Однако прошло около пяти часов, а никаких известий все не было. Вольдемар беспокойно ходил взад и вперед по комнате; все еще продолжавшееся отсутствие Павла он заставлял себя считать хорошим знаком. Во всяком случае, старик нагнал Льва и будет теперь с ним, пока тот останется по эту сторону границы. Быть может, они оба укрылись в пограничном лесничестве.

Наконец, уже много времени спустя после полудня, явился управляющий. Он поспешно и без всякого доклада вошел к молодому хозяину.

- Господин Нордек, я попросил бы вас прийти в деревню, ваше присутствие необходимо.

- Что случилось?

- Я просил бы вас прийти, - уклончиво ответил Франк. - Получены известия с границы. У В. действительно произошло решительное сражение.

- А исход? - с крайним напряжением спросил Вольдемар.

- Повстанцы потерпели полное поражение; они отчаянно защищались, но были разбиты. Те, что остались в живых, разбежались по всем направлениям.

- А их начальник, граф Моринский?

Управляющий молча смотрел в пол.

- Он убит?

- Нет, но тяжело ранен и попал в руки врагов.

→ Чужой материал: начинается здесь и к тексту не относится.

-- ==== Sys2Proof/Laws/State.lean ====
section
/-! SUPPORT. Laws/State.lean: what each small update of the state leaves as it was, field by field, and the reading and writing of
registers. -/

namespace Sys2Proof.Machine

open Sys2Proof
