-- ==== Sys2Proof/Laws/PerInstr.lean ====
section
/-! SUPPORT. Laws/PerInstr.lean: one lemma for each instruction and family of lemmas: every encoding is a 32-bit word. -/

namespace Sys2Proof.Laws.Encodes

open Sys2Proof

/-- The encoding of an instruction fits a control word (R29); an event has none and gives 0. -/
def Statement (i : Instr) : Prop := encode i < 4294967296
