-- ==== Sys2Proof/Tests/Slice0.lean ====
section
/-! SUPPORT. Tests/Slice0.lean: the author's tests: words written out from the spec's encoding tables, ill-formed terms refused, single
steps on small states, and for every statement with hypotheses a state that meets them. -/

set_option Elab.async false

namespace Sys2Proof.Tests

open Sys2Proof Sys2Proof.Machine

/-- Every word decodes to its instruction. -/
def reads (l : List (Nat × Instr)) : Bool := l.all fun p => decide ((decode p.1).toOption = some p.2) && decide (encode p.2 = p.1)

/-- Every term is ill formed, and its word is refused. -/
def refuses (l : List Instr) : Bool := l.all fun i => !i.wf && (decode (encode i)).toOption.isNone

/-- Words of the op rows, from their encodings in the tables of the spec (R29 to R34, R53 to R61). -/
theorem test_decode_op : reads [
    (0b00000100001000100001100000000000, .add 1 2 3),
    (0b00000100001000100001100000100000, .sub 1 2 3),
    (0b00000100001000100001100001000000, .mul 1 2 3),
    (0b00000100001000100001100001100000, .mulh 1 2 3),
    (0b00000100001000100001100010000000, .mulhu 1 2 3),
    (0b00000100001000100001100010100000, .div 1 2 3),
    (0b00000100001000100001100011000000, .divu 1 2 3),
    (0b00000100001000100001100011100000, .rem 1 2 3),
    (0b00000100001000100001100100000000, .remu 1 2 3),
    (0b00000100001000100001100100100000, .and 1 2 3),
    (0b00000100001000100001100101000000, .or 1 2 3),
    (0b00000100001000100001100101100000, .xor 1 2 3),
    (0b00000100001000100001100110000000, .andn 1 2 3),
    (0b00000100001000100001100110100000, .orn 1 2 3),
    (0b00000100001000100001100111000000, .sll 1 2 3),
    (0b00000100001000100001100111100000, .srl 1 2 3),
    (0b00000100001000100001101000000000, .sra 1 2 3),
    (0b00000100001000100001101000100000, .ror 1 2 3),
    (0b00000100001000100001101001000000, .min 1 2 3),
    (0b00000100001000100001101001100000, .max 1 2 3),
    (0b00000100001000100001101010000000, .minu 1 2 3),
    (0b00000100001000100001101010100000, .maxu 1 2 3),
    (0b00000100001000100001101011000000, .slt 1 2 3),
    (0b00000100001000100001101011100000, .sltu 1 2 3)] = true := by decide +kernel

/-- Words of the imm rows, from their encodings in the tables of the spec (R29 to R34, R53 to R61). -/
theorem test_decode_imm : reads [
    (0b00001000001000100000000000000111, .addi 1 2 7),
    (0b00001100001000100000000000000111, .andi 1 2 7),
    (0b00010000001000100000000000000111, .ori 1 2 7),
    (0b00010100001000100000000000000111, .xori 1 2 7),
    (0b00011000001000100000000000000101, .slli 1 2 5),
    (0b00011000001000100100000000000101, .srli 1 2 5),
    (0b00011000001000101000000000000101, .srai 1 2 5),
    (0b00011100001000100000000000000111, .slti 1 2 7),
    (0b00011100001000101000000000000111, .sltiu 1 2 7),
    (0b00100000001000000000000000000111, .lui 1 7),
    (0b00100100001000000000000000000111, .addpc 1 7)] = true := by decide +kernel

- Еще и это! - пробормотал Вольдемар.

Сам он всегда был чужим дяде, но Ванда! Он знал, с какой страстной нежностью она была привязана к отцу, и весь содрогнулся, но потом все же овладел собой.

- Откуда у вас эти сведения? Они достоверны? Может быть, это - только слухи?

- Мне сообщил их Павел, - объяснил управляющий, - он у меня...

- У вас? Он известил вас, тогда как я уже несколько часов жду его возвращения? Почему он не явился в замок?

- Он не решается... княгиня или молодая графиня могли бы увидеть его в окно... их надо подготовить. Павел не один.

- Что случилось? Мой брат?..

- Князь Баратовский погиб, - тихо произнес управляющий, - Павел привез его тело...

Вольдемар молчал. Он на несколько секунд прикрыл глаза рукой, но, быстро овладев собой, поспешил в дом управляющего. Там его встретил Павел. Он робко взглянул на молодого хозяина, которого, будучи преданным слугой княгини Баратовской, привык считать врагом; но выражение лица Нордека показало старику, что он видит перед собой только брата своего молодого князя.

- Наша княгиня!.. - простонал он, - она не переживет этого, графиня Ванда также!..

- Вы не догнали молодого князя? - спросил Вольдемар.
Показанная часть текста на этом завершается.